Ce constat a amené les responsables d'Alucam, où la prise en charge médicale s'effectue à 100%, à appliquer la même mesure pour ce qui est du sida.

"Evidemment, sur les 14 patients actuellement suivis, s'il fallait tout payer à raison de 300.000 à 400.000 francs CFA (de 3.000 à 4.000 FF) de traitement par mois et par personne pour une trithérapie, cela ferait beaucoup", souligne Jean Booh.

Pour contourner cette difficulté, l'entreprise a choisi de s'associer à des partenaires internationaux et de négocier auprès des laboratoires pharmaceutiques afin de réduire considérablement les coûts des médicaments.

Il est toutefois à noter que la gratuité des soins ne s'applique qu'aux employés et à leurs conjoints.

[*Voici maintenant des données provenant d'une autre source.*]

-- ==== Sys2Proof/Machine/Operands.lean ====
section
/-! DEFINITION. Bit fields, byte order, saturation and the CRC-32C of the recorder: the arithmetic that
the operands and the records of the module share. -/

namespace Sys2Proof.Machine

/-- Bits [hi:lo] of a number. -/
def bits (v hi lo : Nat) : Nat := (v / 2 ^ lo) % 2 ^ (hi + 1 - lo)

/-- `v` with bits [hi:lo] replaced by `x`. -/
def setBits (v hi lo x : Nat) : Nat :=
  v - bits v hi lo * 2 ^ lo + (x % 2 ^ (hi + 1 - lo)) * 2 ^ lo

/-- Bit `n` of a number. -/
def bit (v n : Nat) : Bool := bits v n n == 1

/-- A field of `w` bits read as two's complement. -/
def asSigned (w x : Nat) : Int := if 2 * x ≥ 2 ^ w then (x : Int) - 2 ^ w else x

/-- An integer in `w` bits, two's complement. -/
def toWidth (w : Nat) (x : Int) : Nat := (x % (2 ^ w : Int)).toNat

/-- A word from a number. -/
def word (n : Nat) : Word := BitVec.ofNat 32 n

/-- Signed saturation to ±(2^31 − 1), as TIME_OFFSET states it. -/
def sat31 (x : Int) : Int := max (-(2147483647 : Int)) (min 2147483647 x)

/-- `n` bytes of a number, most significant first (R46). -/
def bytesBE (n v : Nat) : List Byte :=
  (List.range n).map fun i => BitVec.ofNat 8 (v / 256 ^ (n - 1 - i))

/-- `n` bytes of a number, least significant first (R34). -/
def bytesLE (n v : Nat) : List Byte :=
  (List.range n).map fun i => BitVec.ofNat 8 (v / 256 ^ i)

/-- A number from its bytes, most significant first. -/
def natBE (bs : List Byte) : Nat := bs.foldl (fun a b => a * 256 + b.toNat) 0

/-- A number from its bytes, least significant first. -/
def natLE (bs : List Byte) : Nat := bs.foldr (fun b a => a * 256 + b.toNat) 0

/-- A list cut into pieces of `n`, with fuel `k`. -/
def chunks {α : Type} (n : Nat) : Nat → List α → List (List α)
  | 0, _ => []
  | _, [] => []
  | k + 1, l => l.take n :: chunks n k (l.drop n)

/-- The 32-bit words of a payload in network byte order (R46). -/
def wordsBE (bs : List Byte) : List Word := (chunks 4 bs.length bs).map fun c => word (natBE c)

/-- One bit of a reflected CRC. -/
def crcBit (poly : BitVec 32) (c : BitVec 32) : BitVec 32 :=
  if c.getLsbD 0 then (c >>> 1) ^^^ poly else c >>> 1

/-- One byte of a reflected CRC. -/
def crcByte (poly : BitVec 32) (c : BitVec 32) (b : Byte) : BitVec 32 :=
  let c := c ^^^ (b.setWidth 32)
  crcBit poly (crcBit poly (crcBit poly (crcBit poly (crcBit poly (crcBit poly (crcBit poly (crcBit poly c)))))))

/-- CRC-32C (R371): polynomial 0x1EDC_6F41 reflected, initial value all ones, final complement. -/
def crc32c (bs : List Byte) : Word := ~~~ (bs.foldl (crcByte 0x82F63B78#32) 0xFFFFFFFF#32)

/-- The entry of a list at `n`, or a default. -/
def nthD {α : Type} (l : List α) (n : Nat) (d : α) : α := (l[n]?).getD d

/-- A list with the entry at `n` replaced. -/
def setNth {α : Type} (l : List α) (n : Nat) (a : α) : List α := l.set n a

/-- How many entries of a list satisfy a test. -/
def countIf {α : Type} (p : α → Bool) (l : List α) : Nat := (l.filter p).length

/-- The two parts of a list: the entries that satisfy a test, and the others. -/
def splitBy {α : Type} (p : α → Bool) (l : List α) : List α × List α :=
  (l.filter p, l.filter fun a => !p a)

/-- Quotient rounded up. -/
def ceilDiv (a b : Nat) : Nat := (a + b - 1) / b

end Sys2Proof.Machine
end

"En ces trois années d'expérience, constate Mathias Bidjeck, nous avons organisé 738 séances d'animation et accueilli près de 18.000 personnes dans notre cellule, ce qui montre l'intérêt des travailleurs."

"De plus en plus, les travailleurs pratiquent volontairement des tests de séropositivité, également pris en charge par l'entreprise", se réjouit l'infirmier.

Dans la zone industrielle de Douala, l'usine Chococam a suivi le même chemin qu'Alucam en ouvrant un club santé doté de 15 animateurs bénévoles qui s'entretiennent régulièrement avec les ouvriers sur le sida.

Mais la comparaison s'arrête là, car dans cette entreprise, seules les maladies professionnelles sont prises en charge à 100%.